Republican government, far from being unconcerned about questions of virtue and character, was understood by Washington to require self-government. In his First Inaugural, Washington spoke of “the talents, the rectitude, and the patriotism, which adorn the characters selected to devise and adopt” the law. It was here, and not in the institutional arrangements or laws themselves, that Washington ultimately saw the “surest pledges” of wise policy and the guarantee that “the foundation of our national policy will be laid in the pure and immutable principles of private morality.”[8]

Religion and Religious Liberty

Religion and morality are the most important sources of character, Washington advises us, as they teach men their moral obligations and create the conditions for decent politics. They are necessary for the maintenance of public justice. A sense of individual religious obligation, Washington notes in his Farewell Address, is needed to support the oaths necessary in courts of law. But it goes beyond that:

Of all the dispositions and habits which lead to political prosperity, religion and morality are indispensable supports. In vain would that man claim the tribute of Patriotism, who should labor to subvert these great Pillars of human happiness, these firmest props of the duties of Men and citizens.[9]

This holds true despite the theories of academic elites, then or now, who argue that religion is not required to support the morality needed for free government. “And let us with caution indulge the supposition, that morality can be maintained without religion.” Washington conceded some ground to rationalists—like Benjamin Franklin and Thomas Jefferson—who seem to have had less personal use for religion. Nevertheless, he insisted on the general argument. “No matter what might be conceded to the influence of refined education on minds of peculiar structure, reason and experience both forbid us to expect that National morality can prevail in exclusion of religious principle.”[10] While there might be particular cases where morality did not depend on religion, this was not the case for the morality of the nation.

Washington’s statements about the importance of religion in politics must be understood in light of his equally strong defense of religious liberty. In a letter to the United Baptists, for instance, he writes that he will be a zealous guardian against “spiritual tyranny, and every species of religious persecution,” and that under the federal Constitution every American would be protected in “worshiping the Deity according to the dictates of his own conscience.”[11] Perhaps Washington’s most eloquent statement is found in his letter to the Hebrew Congregation of Newport, Rhode Island:

It is now no more that toleration is spoken of as if it were the indulgence of one class of people that another enjoyed the exercise of their inherent natural rights, for, happily, the Government of the United States, which gives to bigotry no sanction, to persecution no assistance, requires only that they who live under its protection should demean them-selves as good citizens in giving it on all occasions their effectual support.[12]

While it is often thought that the separation of church and state marks the divorce of religion and politics in America, Washington’s conception of religious liberty was almost exactly the opposite. His understanding of free government requires the moralization of politics, which includes—and requires—the expansion of religious influence in our politics. For Washington, religious liberty meant that religion, in the form of morality and the moral teachings of religion, was now free to exercise an unprecedented influence over private and public opinion by shaping mores, cultivating virtues, and in general providing an independent source of moral reasoning and authority.

The Rule of Law

Washington led a revolution to root out monarchical rule in America and establish a republican government based on the rule of law.

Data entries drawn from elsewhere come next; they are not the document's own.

/-- GATEWAY_INGRESS (R257): incarnations, transit, then delivery by type. -/
def ingressPacket (s : State) (die : Nat) (f : FabPacket) : State :=
  let p := f.pkt
  let v2 := f.pver == 2
  if v2 && f.destDev == s.idn.deviceId && f.destInc != s.fab.inc then
    let s1 := countGw s die 0 1
    if p.vc = 1 ∨ p.vc = 3 then gwNack s1 die p 0x07 else s1
  else if v2 && f.srcInc != sget 0 s.fab.incs p.srcDev then countGw s die 0 1
  else if f.destDev ≠ s.idn.deviceId then transit s die f
  else deliverHere s die f

def gatewayIngress (s : State) (die : Nat) : State :=
  match (engineOf s die).ingress with
  | [] => s
  | f :: rest =>
    let s1 := ingressPacket (updEngine s die fun e => { e with ingress := rest }) die f
    if f.port < 12 then noteRxXoff s1 f.port else s1

def execGatewayIngress (die : Nat) (s : State) : Out := needUnit (dieOk die) (.next (gatewayIngress s die))

/-! ## Fabric versions (R259 to R261) -/

/-- The ports of a device as the control firmware holds them: its own, or those of its LINK_EVENT (R259). -/
def linksAt (s : State) (dev : Nat) : List PortLink := if dev = s.idn.deviceId then ownLinks s else sget [] s.fab.links dev

/-- Whether a port is a torus link of a dimension and direction: in service, or with `all_` whatever its state.  Version 1 framing cannot
serve as one (R251). -/
def torusLink (all_ : Bool) (d r : Nat) (l : PortLink) : Bool := l.dim == d && l.dir == r && !l.v1 && (all_ || l.state == psActive)

/-- The devices that lie along one direction of a dimension, nearest first, with their distances. -/
def torusLine (s : State) (all_ : Bool) (d r home : Nat) : Nat → Nat → Nat → List (Nat × Nat)
  | 0, _, _ => []
  | fuel + 1, dev, h =>
    match (linksAt s dev).find? (torusLink all_ d r) with
    | some l => if l.peerDev = home then [] else (l.peerDev, h + 1) :: torusLine s all_ d r home fuel l.peerDev (h + 1)
    | none => []

/-- The devices that correcting one dimension can reach from a device, itself among them. -/
def torusReach (s : State) (all_ : Bool) (d dev : Nat) : List (Nat × Nat) :=
  (dev, 0) :: (torusLine s all_ d 1 dev 15 dev 0 ++ torusLine s all_ d 0 dev 15 dev 0)

/-- The least of two distances. -/
def leastHops (a b : Option Nat) : Option Nat :=
  match a, b with
  | some x, some y => some (Nat.min x y)
  | some x, none => some x
  | none, y => y

/-- Hops of the shortest path that corrects the given dimensions in order. -/
def torusHops (s : State) (all_ : Bool) (dst : Nat) : List Nat → Nat → Option Nat
  | [], dev => if dev = dst then some 0 else none
  | d :: ds, dev =>
    (torusReach s all_ d dev).foldl (fun m x => leastHops m ((torusHops s all_ dst ds x.1).map (x.2 + ·))) none

/-- First dimension and direction of a shortest path from this device that corrects X, Y and Z in order, with its hops (R261).  Of two
directions of one length the plus one is taken (DESIGN CHOICE, log entry 152). -/
def torusFirst (s : State) (all_ : Bool) (dst : Nat) : Option (Nat × Nat × Nat) :=
  let own := s.idn.deviceId
  let cand := [1, 2, 3].flatMap fun d => [1, 0].filterMap fun r =>
    ((torusLine s all_ d r own 15 own 0).foldl (fun m x =>
      leastHops m ((torusHops s all_ dst ((List.range 4).filter (d < ·)) x.1).map (x.2 + ·))) none).map fun n => (n, d, r)
  cand.foldl (fun b x => match b with
    | none => some x
    | some y => if x.1 < y.1 then some x else some y) none

/-- A route entry of the given ports, the lowest PRIMARY (Table 9.11). -/
def entryOf (ports : List Nat) (detour : Bool) : BitVec 32 :=
  BitVec.ofNat 32 (2 ^ 31 + ports.headD 0 * 2 ^ 26 + (ports.map fun p => 2 ^ (14 + p)).sum + b2n detour * 2 ^ 13)

/-- The torus entry of a destination, where links in service reach it; DETOUR when every link in service would give a shorter path. -/
def torusEntry (s : State) (dst : Nat) : Option (BitVec 32) :=
  (torusFirst s false dst).map fun x =>
    let ports := (List.range 12).filter fun p => torusLink false x.2.1 x.2.2 (linkState (portOf s p))
    entryOf ports ((torusFirst s true dst).any fun y => decide (y.1 < x.1))

/-- The devices that the link states name. -/
def linkDevs (s : State) : List Nat :=
  ((s.fab.links.flatMap fun e => e.1 :: (e.2.filter fun l => l.dim != 0).map (·.peerDev)) ++
    ((ownLinks s).filter fun l => l.dim != 0).map (·.peerDev)).eraseDups.filter (· != s.idn.deviceId)

/-- Entries of the torus algorithm. -/
def torusEntries (s : State) : List (Nat × BitVec 32) := (linkDevs s).filterMap fun d => (torusEntry s d).map fun e => (d, e)

/-- One-hop entries of the devices that ACTIVE direct links reach (R261).  A port of DIM 0 is a direct link when the device at its far
end has named this one in its LINK_EVENT, which a switch does not send (DESIGN CHOICE, log entry 152). -/
def directEntries (s : State) : List (Nat × BitVec 32) :=
  let ports := (List.range 12).filter fun p =>
    isActive s p && pDim (portOf s p) == 0 && (linksAt s (portOf s p).peerDev).any fun l => l.peerDev == s.idn.deviceId
  ((ports.map fun p => (portOf s p).peerDev).eraseDups).map fun dev => (dev, entryOf (ports.filter fun p => (portOf s p).peerDev == dev) false)

/-- The table that the control firmware computes: own device, the torus, direct links, and over them the host's (R261). -/
def computedTable (s : State) : List (Nat × BitVec 32) :=
  let put := fun (m : List (Nat × BitVec 32)) (l : List (Nat × BitVec 32)) => l.foldl (fun m e => sset 0 m e.1 e.2) m
  let t2 := put (put (put [] (torusEntries s)) (directEntries s)) s.fab.hostRoutes
  sset 0 t2 s.idn.deviceId (BitVec.ofNat 32 (3 * 2 ^ 30))

/-- Devices named by any peer table. -/
def peerDevs (s : State) : List Nat := ((s.regions.flatMap fun e => e.2.peers.map (·.device)).eraseDups).filter (· != s.idn.deviceId)

/-- Marks a device lost (R372): a shadow of a member on it takes note; one that is not QUALIFIED is DETACHED and its JOIN_SHADOW
ends with PEER_GONE. -/
def loseDevice (s : State) (dev : Nat) : State :=
  let s1 := { s with fab := { s.fab with lost := setIns dev s.fab.lost } }
  s1.rf.foldl (fun s e =>
    match e.2.shadow with
    | none => s
    | some sh =>
      if sh.workDev ≠ dev then s
      else if sh.state = .qualified then updRf s e.1 fun f => { f with shadow := some { sh with workLost := true } }
      else if sh.state = .sync ∨ sh.state = .comparing then
        finishOpt (updRf s e.1 fun f => { f with shadow := some { sh with state := .detached, workLost := true } }) sh.req 0x0012 []
      else s) s1

/-- Peers that the active version no longer reaches. -/
def noteLost (s : State) : State :=
  ((peerDevs s).filter fun d => !routed s d && !s.fab.lost.contains d && s.fab.incs.any fun e => e.1 == d).foldl loseDevice s

/-- Writes the computed table into the version that is WRITABLE and flips to it. -/
def fabricFlip (s : State) : State :=
  let v := 1 - fabActive s
  if fabState s v ≠ .writable then s
  else
    let t := computedTable s
    let s1 := { s with fab := if v = 0 then { s.fab with t0 := t } else { s.fab with t1 := t } }
    let s2 := setFabState (setFabState { s1 with fab := { s1.fab with epoch := !s1.fab.epoch } } v .active) (1 - v) .draining
    noteLost (applyLeaving s2)

/-- FABRIC_FLIP (R261): takes effect at no boundary. -/
def execFabricFlip (s : State) : Out := .next (fabricFlip s)

/-- Packets of a fabric epoch in the gateways and port queues. -/
def fabInFlight (s : State) (v : Nat) : Nat :=
  ((List.range 4).map fun d => ((engineOf s d).ingress ++ (engineOf s d).egress).filter (fun f => f.epoch == v) |>.length).foldl (· + ·) 0 +
    ((s.fab.ports.map fun p => (p.2.txq.filter fun f => f.epoch == v).length).foldl (· + ·) 0)

/-- Lets in the packets that waited outside the lanes, where the lanes take them. -/
def releaseLanes (s : State) : State :=
  s.routers.foldl (fun s x => ((x.2.outbox.map (·.1)).eraseDups).foldl (fun s k => drainLane x.2.outbox.length s x.1 k) s) s

/-- VERSION_DRAINED (R202, R203, R260): a DRAINING version without packets becomes WRITABLE; the switch of a quiet flip. -/
def versionDrained (s : State) (fabric : Bool) : State :=
  if fabric then
    [0, 1].foldl (fun s v => if fabState s v = .draining ∧ fabInFlight s v = 0 then setFabState s v .writable else s) s
  else
    let s1 := [0, 1].foldl (fun s v => if verState s v = .draining ∧ inFlight s v = 0 then setVer s v .writable else s) s
    if s1.quiet && inFlight s1 (activeVer s1) == 0 then releaseLanes { flipNow s1 with quiet := false } else s1

def execVersionDrained (fabric : Bool) (s : State) : Out := .next (versionDrained s fabric)

/-- LINK_EVENT_RX (R257, R259): the sender's incarnation and the states of its ports. -/
def linkEvent (s : State) (dev inc : Nat) (ports : List PortLink) : State :=
  let old := s.fab.incs.find? fun e => e.1 == dev
  let s1 := { s with fab := { s.fab with
    incs := sins dev inc (sdel dev s.fab.incs), links := sins dev ports (sdel dev s.fab.links) } }
  match old with
  | some e => if e.2 ≠ inc then loseDevice s1 dev else s1
  | none => s1

def execLinkEventRx (dev inc : Nat) (ports : List PortLink) (s : State) : Out :=
  needUnit (decide (dev < 4096)) (.next (linkEvent s dev inc ports))

/-! ## Heartbeats between devices (R349) -/

/-- MC_BEAT_TICK: every 5 ms MC_BEAT goes to every peer. -/
def execMcBeatTick (s : State) : Out :=
  whenB (decide (5 * cyclesPerMs ≤ s.now - s.fab.beatAt)) s
    (let s1 := { s with fab := { s.fab with beatAt := s.now } }
     if peerDevs s = [] then s1 else send s1 .mcBeat)

/-- MC_BEAT_RX: the peer's silence measure starts again. -/
def execMcBeatRx (dev : Nat) (s : State) : Out :=
  needUnit (decide (dev < 4096))
    (.next { s with fab := { s.fab with beats := sins dev s.now (sdel dev s.fab.beats), silent := setDel dev s.fab.silent } })

/-- PEER_SILENT: MC_BEAT missing for 25 ms while the route is VALID; the event is its only effect. -/
def execPeerSilent (dev : Nat) (s : State) : Out :=
  needUnit (decide (dev < 4096))
    (whenB ((peerDevs s).contains dev && routed s dev && !s.fab.silent.contains dev &&
        decide (25 * cyclesPerMs ≤ s.now - sget 0 s.fab.beats dev)) s
      (devEvent { s with fab := { s.fab with silent := setIns dev s.fab.silent } } 0x0403 0 0xFF (leBytes dev 2)))

end Sys2Proof.Machine
end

In 1776 and again in 1777, when Congress was forced to abandon Philadelphia in the face of advancing British troops, General Washington was granted dictatorial powers to maintain the war effort and preserve civil society; he gave the authority back as soon as possible.

At the end of the war, at the moment of military triumph, one of his colonels raised the possibility of making Washington an American king—a proposal he immediately repudiated. Likewise, Washington rejected the option of using military force (with or without his participation) to take control of Congress and force upon it a new national administration. Instead, when the task assigned him was complete, General Washington resigned his military commission and returned to private life.

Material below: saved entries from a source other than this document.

/-- Whether a cache region has the push already: the same sequence, page, producing step and heads. -/
def pushTwice (g : Region) (m : PagePush) : Bool :=
  (g.cache ++ g.cacheIn).any fun p => p.seqKey == m.seqKey && p.pageIndex == m.pageIndex && p.step == m.step && p.headFirst == m.headFirst

/-- Whether the pages that a cache region must keep leave room for one more. -/
def cacheFull (g : Region) (m : PagePush) : Bool :=
  let kept := g.cache.filter (pinned g) ++ g.cacheIn
  !kept.any (fun p => p.prefixKey == m.prefixKey && p.modelKey == m.modelKey) && decide (cacheSize g ≤ cachePages kept)

/-- A page pushed to a cache region: it is stored by the commit of the step that received it (R162).  One that
arrives outside a step is dropped without an answer (DESIGN CHOICE, assumption 144). -/
def storePage (s : State) (r : Nat) (g : Region) (m : PagePush) : State :=
  if !inStep g then s
  else if pushTwice g m then ackPage s r m .duplicate
  else if m.tail ∨ m.tokens ≠ 128 ∨ cacheFull g m then ackPage s r m .noRoom
  else
    let p : CachePage := ⟨m.prefixKey, m.modelKey, m.seqKey, m.pageIndex, m.headFirst, m.heads, m.layers, m.blocks, s.now, false, m.step⟩
    let s0 := updRegion s r fun g => { g with cacheIn := g.cacheIn ++ [p] }
    ackPage (updPending s0 r fun e => { e with stored := e.stored ++ [(m.seqKey, m.pageIndex)] }) r m .ok

/-- A page as its receiver notes it. -/
def pageIn (m : PagePush) : PageIn := ⟨m.pageIndex, m.step, m.headFirst, m.group, m.heads, m.layers⟩

/-- A page pushed to a context: written into the pool page of its page list (R160). -/
def landPage (s : State) (r : Nat) (g : Region) (im : Image) (m : PagePush) : State :=
  match ctxByKey s g m.seqKey with
  | none => ackPage s r m .noContext
  | some id =>
    let c := ctxOf s id
    if c.pagesIn.any fun p => p.page == m.pageIndex && p.step == m.step && p.head == m.headFirst && p.group == m.group then ackPage s r m .duplicate
    else
      match poolPageOf s c m.pageIndex with
      | none => ackPage s r m .noRoom
      | some pp =>
        let s1 := setCtx (writePage s im (ctxRank g id) pp m) id { c with pagesIn := c.pagesIn ++ [pageIn m] }
        ackPage (if inStep g then updRegion s1 r fun g => { g with landed := g.landed ++ [(id, m)] } else s1) r m .ok

/-- PAGE_PUSH_RX: the CRC first. -/
def pagePushRow (r : Nat) (m : PagePush) (s : State) : Out :=
  onRegion r s fun g =>
    if crc64 (m.blocks.flatMap id) ≠ m.crc then ackPage s r m .checkFail
    else
      match g.image with
      | none => ackPage s r m .noContext
      | some im => if g.role == .cache then storePage s r g m else landPage s r g im m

We take for granted the peaceful transferal of power from one President to another, but it was Washington’s relinquishing of power in favor of the rule of law—a first in the annals of modern history—that made those transitions possible. “The moderation and virtue of a single character,” Thomas Jefferson tellingly noted, “probably prevented this Revolution from being closed, as most others have been, by a subversion of that liberty it was intended to establish.”[13] His peaceful transfer of the presidency to John Adams in 1797 inaugurated one of America’s greatest democratic traditions. King George III said that Washington’s retirement, combined with his resignation 14 years earlier, “placed him in a light the most distinguished of any living man” and made him “the greatest character of the age.”[14]

George Washington was a strong supporter of the Constitution. It established a limited but strong national government, created an energetic executive, and formed the legal framework necessary for a commercial republic. By the Constitution, our government is limited and structured to prevent encroachment, with “as much vigour as is consistent with the perfect security of Liberty” yet strong enough “to maintain all in the secure and tranquil enjoyment of the rights of person and property.” As a result, it is our strongest check against tyranny and the best guardian of our freedoms. Washington reminds us that it deserves our support and fidelity. Until formally changed “by an explicit and authentic act of the whole People,” he wrote, the Constitution is “sacredly obligatory upon all.”[15]

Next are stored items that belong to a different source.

/-- An uncorrectable error of a store takes the action of a scratchpad word of its tile; the matrix engine is charged (Table 13.6). -/
def storeUncorrectable (s : State) (lt : Nat) (who : Reader) (f : StoreFind) : State :=
  let t := tileOf s lt
  let w := storeAddr f
  let bank := bankOf (64 * w)
  let s0 := { s with rep := { s.rep with faultSince := true } }
  if errRegion t = 16 then
    resetDevice (tileEvent s0 0x0001 t.region lt 2 bank (errRecord s 3 lt who w 0x3FF (sget 0 t.ceBank bank))) .controlUe
  else
    let rec_ := errRecord s 2 lt who w 0x3FF (sget 0 t.ceBank bank)
    let s1 := tileEvent s0 0x0102 t.region lt 2 bank rec_
    let pos := posOf s1 lt
    charge (resetTileCore (failStep s1 t.region 0x0102 (who.desc.map fun x => (lt, x.1, x.2))) lt) t.region
      (chargeAt s1 t.region (posKey 2 pos 0) f.store 3 f.store lt pos rec_) false

/-- What a MATMUL meets of the errors of its engine's stores. -/
def meetStores (s : State) (lt : Nat) (who : Reader) (fs : List StoreFind) : State × Bool :=
  let s1 := fs.foldl (fun s f => match f.find with
    | .ce bit => storeCorrectable s lt who f bit
    | .ue => s) s
  match fs.find? fun f => f.find == .ue with
  | some f => (storeUncorrectable s1 lt who f, true)
  | none => (s1, false)

/-- The errors of its engine's stores that the MATMUL at the head of a queue meets when it fires and its checks pass. -/
def storeErrors (s : State) (lt q : Nat) (stores : List StoreFind) : Option (Reader × List StoreFind) :=
  match fireReady s lt q, matmulErrors s lt q [] with
  | some p, some (who, _) => some (who, stores.filter (usesStore p.d))
  | _, _ => none

/-- MATMUL; `stores` lists the words in error of the activation store, the accumulators and the codebook stores. -/
def execMatmul (lt q : Nat) (s : State) (found : List (Nat × EccFind) := []) (stores : List StoreFind := []) : Out :=
  match storeErrors s lt q stores with
  | none => errorRow s lt q matmulRow found
  | some (who, fs) =>
    let r := meetStores s lt who fs
    if r.2 then .next r.1 else errorRow r.1 lt q matmulRow found

/-! ## The vector engine's descriptors: requester 3 -/

/-- What SRC_A reads: the rows of its access mode, or the window of its list. -/
def vecReadsA (s : State) (c : FireCtx) : List Rng :=
  match vecWin s c with
  | some w => [(w.base, w.limit - w.base)]
  | none =>
    match vSrcMode c.d with
    | 0 => rowRngs (vecA c) (vSrcStride c.d) (vRows c.d) (rowBytes (vSrcFmt c.d) (vLen c.d))
    | 1 => rowRngs (vecA c) (vSrcStride c.d) (vRows c.d) 64
    | 2 => rowRngs (vecA c) (vSrcStride c.d) (32 * ceilDiv (vRows c.d) 32) 64
    | _ => rowRngs (vecA c) (vSrcStride c.d) (32 * ceilDiv (vRows c.d) 64) 64

def ewRow : ReadRow := ⟨isVec 0 0 8, ewChecks, actElementwise, 3, fun s c => vecReadsA s c ++ ewReads c⟩
def reduceRow_ : ReadRow := ⟨isVec 1 0 3, reduceChecks, actReduce, 3, vecReadsA⟩
def attnRow : ReadRow := ⟨isVec 1 4 4, attnChecks, actAttnMerge, 3, fun _ c => entRngs c (mergeBytes c)⟩
def normRow_ : ReadRow := ⟨isVec 2 0 1, normChecks, actNorm, 3, fun s c => vecReadsA s c ++ normReads c⟩
def softRow : ReadRow := ⟨isVec 3 0 2, softChecks, actSoftmax, 3, fun s c => vecReadsA s c ++ softReads c⟩
def ropeRow_ : ReadRow := ⟨isVec 4 0 1, ropeChecks, actRope, 3, fun s c => vecReadsA s c ++ ropeReads c⟩
def activateRow : ReadRow := ⟨isVec 5 0 10, activateChecks, actActivate, 3, vecReadsA⟩
def topkRow_ : ReadRow := ⟨isVec 6 0 0, topkChecks, actTopk, 3, vecReadsA⟩
def mergeRow_ : ReadRow := ⟨isVec 6 1 1, mergeChecks, actMerge, 3, fun _ c => mergeRngs c ++ exchRngs c 0 64⟩
def drawRow : ReadRow := ⟨isVec 6 2 2, drawChecks, actDraw, 3, fun _ c => drawReads c⟩
def verifyRow : ReadRow := ⟨isVec 6 3 3, verifyChecks, actVerify, 3, fun _ c => verifyReads c⟩
def convertRow : ReadRow := ⟨isVec 7 0 0, convertChecks, actConvert, 3, vecReadsA⟩
def gateRow_ : ReadRow := ⟨isVec 8 0 2, gateChecks, actGate, 3, vecReadsA⟩
def combineRow : ReadRow := ⟨isVec 8 3 3, combineChecks, actCombine, 3, combineReads⟩

def execElementwise (lt q : Nat) (s : State) (found : List (Nat × EccFind) := []) : Out := errorRow s lt q ewRow found
def execReduce (lt q : Nat) (s : State) (found : List (Nat × EccFind) := []) : Out := errorRow s lt q reduceRow_ found
def execAttnMerge (lt q : Nat) (s : State) (found : List (Nat × EccFind) := []) : Out := errorRow s lt q attnRow found
def execNorm (lt q : Nat) (s : State) (found : List (Nat × EccFind) := []) : Out := errorRow s lt q normRow_ found
def execSoftmax (lt q : Nat) (s : State) (found : List (Nat × EccFind) := []) : Out := errorRow s lt q softRow found
def execRope (lt q : Nat) (s : State) (found : List (Nat × EccFind) := []) : Out := errorRow s lt q ropeRow_ found
def execActivate (lt q : Nat) (s : State) (found : List (Nat × EccFind) := []) : Out := errorRow s lt q activateRow found
def execTopk (lt q : Nat) (s : State) (found : List (Nat × EccFind) := []) : Out := errorRow s lt q topkRow_ found
def execMerge (lt q : Nat) (s : State) (found : List (Nat × EccFind) := []) : Out := errorRow s lt q mergeRow_ found
def execDraw (lt q : Nat) (s : State) (found : List (Nat × EccFind) := []) : Out := errorRow s lt q drawRow found
def execVerify (lt q : Nat) (s : State) (found : List (Nat × EccFind) := []) : Out := errorRow s lt q verifyRow found
def execConvert (lt q : Nat) (s : State) (found : List (Nat × EccFind) := []) : Out := errorRow s lt q convertRow found
def execGate (lt q : Nat) (s : State) (found : List (Nat × EccFind) := []) : Out := errorRow s lt q gateRow_ found
def execCombine (lt q : Nat) (s : State) (found : List (Nat × EccFind) := []) : Out := errorRow s lt q combineRow found

/-! ## The DMA engine's and the sending descriptors: requester 4; a codebook or scale load is requester 2 (Table 3.4) -/

def copyRow_ : ReadRow := ⟨isOp 2 0, copyChecks, actCopy, 4, fun _ c => localRngs c⟩
def putRow : ReadRow := ⟨isOp 2 1, putChecks, actPut, 4, fun _ c => localRngs c⟩
def basinWriteRow : ReadRow := ⟨isOp 2 4, basinWriteChecks, actBasinWrite, 4, fun _ c => localRngs c⟩
def siltWriteRow : ReadRow := ⟨isOp 2 6, siltWriteChecks, actSiltWrite, 4, fun _ c => localRngs c⟩
def storeLoadRow : ReadRow := ⟨isOp 2 7, storeLoadChecks, actStoreLoad, 2, fun _ c => localRngs c⟩
def sparsifyRow : ReadRow := ⟨isOp 2 8, sparsifyChecks, actSparsify, 4, fun _ c => localRngs c⟩

/-- SCATTER reads its rows, the records and the entries of the map that they name. -/
def scatterReads (s : State) (c : FireCtx) : List Rng :=
  localRngs c ++ [(scRecs c.d, 64 * mRows c.d), (scMap c.d, 8 * mapLen s c.lt)]
def scatterRow_ : ReadRow := ⟨isOp 2 9, scatterChecks, actScatter, 4, scatterReads⟩

/-- GATHER reads its rows and the row map of the posted buffer. -/
def gatherReads (s : State) (c : FireCtx) : List Rng :=
  ((gaRows c).map fun n => (gaSrc s c n, mLen c.d)) ++
    [(eOffset (gaEntry c) + gaBatch s c * 64 * (gaRec s c).rowPitch, 32 * eLength (gaEntry c))]
def gatherRow : ReadRow := ⟨isOp 2 10, gatherChecks, actGather, 4, gatherReads⟩

def messageRow : ReadRow := ⟨isOp 5 0, messageChecks, actMessage, 4, fun _ c => [(sLocal c, sLen c.d)]⟩
def contributeRow : ReadRow := ⟨isOp 5 1, contributeChecks, actContribute, 4, fun _ c => [(sLocal c, sLen c.d)]⟩

def execCopy (lt q : Nat) (s : State) (found : List (Nat × EccFind) := []) : Out := errorRow s lt q copyRow_ found
def execPut (lt q : Nat) (s : State) (found : List (Nat × EccFind) := []) : Out := errorRow s lt q putRow found
def execBasinWrite (lt q : Nat) (s : State) (found : List (Nat × EccFind) := []) : Out := errorRow s lt q basinWriteRow found
def execSiltWrite (lt q : Nat) (s : State) (found : List (Nat × EccFind) := []) : Out := errorRow s lt q siltWriteRow found
def execStoreLoad (lt q : Nat) (s : State) (found : List (Nat × EccFind) := []) : Out := errorRow s lt q storeLoadRow found
def execSparsify (lt q : Nat) (s : State) (found : List (Nat × EccFind) := []) : Out := errorRow s lt q sparsifyRow found
def execScatter (lt q : Nat) (s : State) (found : List (Nat × EccFind) := []) : Out := errorRow s lt q scatterRow_ found
def execGather (lt q : Nat) (s : State) (found : List (Nat × EccFind) := []) : Out := errorRow s lt q gatherRow found
def execMessage (lt q : Nat) (s : State) (found : List (Nat × EccFind) := []) : Out := errorRow s lt q messageRow found
def execContribute (lt q : Nat) (s : State) (found : List (Nat × EccFind) := []) : Out := errorRow s lt q contributeRow found

/-! ## Accesses of no descriptor: the mesh (requester 1), scan-out and the castling copy (requester 5) -/

/-- Errors among `found` in the words of a range of a tile. -/
def rangeFinds (s : State) (lt : Nat) (r : Rng) (found : List (Nat × EccFind)) : List (Nat × EccFind) :=
  (eccChecked (tileOf s lt) found).filter fun f => meets (64 * f.1, 64) r

/-- READ_REQ_RX with the errors that the read of its data meets: with an uncorrectable one no data starts back. -/
def readReqMet (s : State) (lt : Nat) (p : Packet) (found : List (Nat × EccFind)) : State :=
  let fs := rangeFinds s lt (fld p.transport.toNat 230 26, fld p.transport.toNat 198 32) found
  let r := meetErrors s lt ⟨1, none⟩ fs
  if r.2 then r.1 else readReq r.1 lt p

/-- READ_REQ_RX. -/
def execReadReqRx (lt : Nat) (s : State) (found : List (Nat × EccFind) := []) : Out :=
  withInbox s lt (fun p => p.typ == tReadReq) (fun s p => readReqMet s lt p found)

/-- SCAN_OUT reads the rings of its target tile; an error is recorded for the target. -/
def execScanOut (lt q : Nat) (s : State) (found : List (Nat × EccFind) := []) : Out :=
  match readErrors s lt q ⟨isOp 3 0, scanChecks, actScanOut, 5, fun _ _ => []⟩ [], fireReady s lt q with
  | some _, some p =>
    let target := scLt p.d
    let rs := if bitOf (scScope p.d) 0 then (ringsOf (tileOf s target)).map fun x => (x.1, 64) else []
    let fs := (eccChecked (tileOf s target) found).filter fun f => rs.any (meets (64 * f.1, 64))
    let r := meetErrors s target ⟨5, none⟩ fs
    if r.2 then .next r.1 else fireRow r.1 lt q (isOp 3 0) scanChecks actScanOut
  | _, _ => fireRow s lt q (isOp 3 0) scanChecks actScanOut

Ignoring the Constitution and allowing the rule of law to be weakened, Washington sternly warns us, is done at our own peril. Americans must always guard against “irregular oppositions” to legitimate authority and “the spirit of innovation” that desires to circumvent the principles of our Constitution. Nor should we overlook Washington’s abiding concern about the corrupting power of the state. He warns us that government tends to encroach on freedom and consolidate power: “A just estimate of that love of power, and proneness to abuse it, which predominates in the human heart is sufficient to satisfy us of the truth of this position.” In the long run, disregard for the rule of law allows “cunning, ambitious and unprincipled men” to subvert the people and take power illegitimately by force or fraud. This, he reminds us, is “the customary weapon by which free governments are destroyed.”[16]

National Independence

In the most quoted—and misinterpreted—passage of his Farewell Address, Washington warns against excessive ties with any country: “’Tis our true policy to steer clear of permanent Alliances, with any portion of the foreign world.” He recommends as the great rule of conduct that the United States primarily pursue commercial relations with other nations and have with them “as little political connection as possible.”[17]

Although this statement is often cited to support isolationism, it is difficult to construe Washington’s words as a prescription for strict noninvolvement in the political and military affairs of the world. The activities of his Administration suggest no such policy.

The warning against “entangling alliances,”[18] often attributed to Washington, is to be found in the 1801 Inaugural Address of Thomas Jefferson. President Washington warned against political connections and permanent alliances with other nations, and he added the hedge, “So far, I mean, as we are now at liberty to do.” In order to maintain a strong defensive posture, the nation could depend on “temporary alliances for extraordinary emergencies.”[19]

The predominant motive of all of Washington’s policies, both foreign and domestic, was to see America “settle and mature its yet recent institutions” so as to build the political, economic, and physical strength—and the international standing—necessary to give the nation “the command of its own fortunes.”[20] Rather than a passive condition of detachment, Washington describes an active policy of national independence as necessary for America, at some not too distant period in the future, to determine its own fate.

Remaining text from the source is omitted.